G.L. c. 61, 61A, and 61B allow for reductions in the fair cash valuation for real property taxes if certain prerequisites are satisfied. Land qualifying under one of these three statutes is commonly referred to as Chapter land. In Komosa v. Board of Assessors of Montague, a rare case involving G.L. c. 61A, which applies to agricultural land, the Appeals Court clarifies what assessors should look for in a property when determining if the property qualifies for classification under the statute.
Kosmosa owned three abutting parcels of land totaling 5.6 acres. Komosa used a portion of this land to grow and harvest hay and submitted an application to the Town seeking c. 61A classification, which among other requirements sets a minimum of five acres of the land to be actively devoted to agricultural or horticultural use. Upon investigation, the assessors determined that only 3.6 acres of Komosa’s land was being used for his hay operation. Based on this, the assessors denied his application for c. 61A classification.
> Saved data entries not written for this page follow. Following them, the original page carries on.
-- ==== Sys2Proof/Machine/Release.lean ====
section
/-! DEFINITION. The Release Unit (chapter 3): the context arbiter and its hand-outs, undoing, and what a RELEASE-ASK holds.
What the RU does with an ask is in Machine/Asking.lean. -/

namespace Sys2Proof.Machine

/-! ### The arbiter (R56, R60, R61) -/

/-- The eligible entries of a queue: the printer has no bound context, and no earlier entry names it (R56). `seen` are the
printers of the entries before. -/
def State.eligibleAfter (s : State) (seen : List (Fin 64)) : List QueueEntry → List QueueEntry
  | [] => []
  | e :: rest =>
    if (s.boundAt e.printer).isSome ∨ e.printer ∈ seen then s.eligibleAfter (e.printer :: seen) rest
    else e :: s.eligibleAfter (e.printer :: seen) rest

def State.eligible (s : State) : List QueueEntry := s.eligibleAfter [] s.ru.queue

/-- The FREE context with the lowest number (R60). -/
def State.lowestFreeContext (s : State) : Option (Fin 8) := firstIndex 8 (fun c => decide ((s.context c).state = .free))

/-- The SAVED context nearest the head of the saved list whose owner has no eligible entry (R60). -/
def State.spareSaved (s : State) : Option (Fin 8) :=
  s.ru.saved.find? fun c =>
    match (s.context c).owner with
    | some q => !s.eligible.any (fun e => decide (e.printer = q))
    | none => true

/-- The context obtainable for an eligible entry of printer `p`, by the first rule of R60 that applies. -/
def State.obtainable (s : State) (p : Fin 64) : Option (Fin 8) :=
  match s.savedAt p with
  | some c => some c
  | none =>
    match s.lowestFreeContext with
    | some c => some c
    | none => s.spareSaved

/-- The oldest eligible entry for which a context is obtainable, with that context (R60). -/
def State.handOutChoice (s : State) : Option (QueueEntry × Fin 8) :=
  s.eligible.findSome? (fun e => (s.obtainable e.printer).map (fun c => (e, c)))

/-- A job continues in place: the context is the one the printer owned, SAVED with save-done set, and it names the job (R61). -/
def Context.continues (x : Context) (e : QueueEntry) : Bool :=
  decide (e.origin ≠ .held) && decide (x.state = .saved) && decide (x.owner = some e.printer) && x.saveDone &&
    decide (x.parkedJob = some e.job)

/-- The context after a hand-out in mode START (R65). -/
def startContext (e : QueueEntry) (r : JobRecord) : Context :=
  { Context.free with
    state := .opening, owner := some e.printer, job := some e.job, mode := some .start, step := some .wait,
    nextFetch := some 1, position := r.chainHead.map (fun h => ⟨h, 0⟩), sheetCap := r.sheetCap }

/-- The context after a hand-out in mode CONTINUE (R65). -/
def continueContext (x : Context) (e : QueueEntry) (r : JobRecord) : Context :=
  { x with
    state := .opening, owner := some e.printer, job := some e.job, parkedJob := none, saveDone := false,
    mode := some .continued, step := some .wait, sheetCap := r.sheetCap, credit := 0, stall := none, park := none,
    pendingEnd := none }

/-- The context after a hand-out for a resume seek (R65). Segments sent and the last sheet started are 0 until the sheet is found
(DESIGN CHOICE, log entry 39). -/
def seekContext (e : QueueEntry) (r : JobRecord) : Context :=
  { Context.free with
    state := .opening, owner := some e.printer, job := some e.job, step := some .seek, sheetCap := r.sheetCap }

/-- The queue without the entry of a job. -/
def State.removeEntry (s : State) (n : Nat) : State :=
  { s with ru := { s.ru with queue := s.ru.queue.filter (fun e => e.job != n) } }

/-- A hand-out of context `c` to queue entry `e` (R61, R65, R110, R111), with the test of R66 or the start of the seek. The
arbiter run goes on with the caller. -/
def State.handOut (s : State) (e : QueueEntry) (c : Fin 8) : State :=
  match s.findJob e.job with
  | none => s.removeEntry e.job
  | some (j, r) =>
    let x := s.context c
    let s1 := (s.removeEntry e.job).leaveSaved c
    let bound := { r with boundPrinter := some e.printer, boundContext := some c }
    if e.origin = .held then
      ((s1.setContext c (startContext e r)).setJob j { bound with state := .opening }).waitTest c
    else if x.continues e then
      (((s1.setContext c (continueContext x e r)).unnameJob e.job).setJob j { bound with state := .opening }).waitTest c
    else
      (((s1.setContext c (seekContext e r)).unnameJob e.job).setJob j { bound with state := .seeking }).beginSeek c j

/-- Hands out contexts one at a time while a hand-out is possible (R60). Every hand-out takes one entry off the queue. -/
def State.arbiterFor : (fuel : Nat) → State → State
  | 0, s => s
  | fuel + 1, s =>
    match s.handOutChoice with
    | some (e, c) => State.arbiterFor fuel (s.handOut e c)
    | none => s

/-- Sets whether the arbiter waits (R44). -/
def State.setHold (s : State) (h : ArbiterHold) : State := { s with ru := { s.ru with hold := h } }

/-- The context arbiter is called. It runs (R60), or, while the RU takes the candidates of an ask, it is noted that it has been called
with something queued (R44). -/
def State.runArbiter (s : State) : State :=
  match s.ru.hold with
  | .off => State.arbiterFor s.ru.queue.length s
  | .on => if s.ru.queue = [] then s else s.setHold .called
  | .called => s

/-- The candidates of an ask have been taken: the arbiter waits no longer, and runs if it has been called (R44, R60). -/
def State.endHold (s : State) : State :=
  if s.ru.hold = .called then (s.setHold .off).runArbiter else s.setHold .off

/-! ### Undoing (R57) -/

/-- The job record of an undone entry (R57). -/
def undoneRecord (r : JobRecord) (e : QueueEntry) : JobRecord :=
  match e.origin with
  | .held =>
    { r with
      state := .held, reservation := none, sheetCap := none, vector := none,
      countdown := some (Countdown.load e.countdown) }
  | .parked reason parkedAt =>
    { r with
      state := .parked, parkReason := some reason, parkedAt := some parkedAt, countdown := some (Countdown.load e.countdown) }

/-- Undoes a queue entry (R57). The arbiter is run by the caller. -/
def State.undo (s : State) (e : QueueEntry) : State :=
  match s.findJob e.job with
  | none => s.removeEntry e.job
  | some (j, _) =>
    let s1 := if e.origin = .held then (s.removeEntry e.job).returnJob j else s.removeEntry e.job
    s1.setJob j (undoneRecord (s1.job j) e)

/-- Undoes the entries of a printer that have a property, in queue order (R57, R58, R62). -/
def State.undoEntries (s : State) (p : Fin 64) (which : QueueEntry → Bool) : State :=
  (s.ru.queue.filter (fun e => decide (e.printer = p) && which e)).foldl State.undo s

/-- The vector of an entry's job is touched by a loss set (R58). -/
def State.entryTouched (s : State) (l : LossSet) (e : QueueEntry) : Bool :=
  match s.findJob e.job with
  | some (_, r) => r.touchedBy l
  | none => false

/-- The RU takes a notice of a change of view: a degrade undoes the entries it touches, and then the arbiter is run (R58). -/
def State.takeViewAtRu (s : State) (n : ViewNotice) : State :=
  if n.state = .degraded ∧ s.ru.queue.any (fun e => decide (e.printer = n.printer) && s.entryTouched n.loss e) = true then
    (s.undoEntries n.printer (s.entryTouched n.loss)).runArbiter
  else s

/-! ### The RELEASE-ASK (R41) -/

/-- A RELEASE-ASK's contents (R41); selection 0 is ALL (R181). -/
structure ReleaseAsk where
  tag       : Tag
  badge     : Code32
  selection : Nat
deriving DecidableEq, Repr

end Sys2Proof.Machine
end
Komosa appealed to the tax board, which ruled in favor of the assessors. Komosa appealed the tax board’s decision to the Appeals Court. On appeal, he argued that the statute merely required the land in question to exceed five acres, generate $500 in annual sales, and that some portion of the land be used for agricultural or horticultural. The assessors stuck to their original interpretation of the statute that Komosa was required to prove that at least five acres of his land were “primarily and directly” used for haying or uses reasonably related to haying. The Appeals Court agreed with this latter interpretation, finding that the plain language of the statute requires that a minimum of five acres be actively devoted to an agricultural or horticultural use, or ones reasonably related thereto, to receive c. 61A classification. The assessor’s decision to deny Komosa’s application and the tax board’s ruling were both affirmed.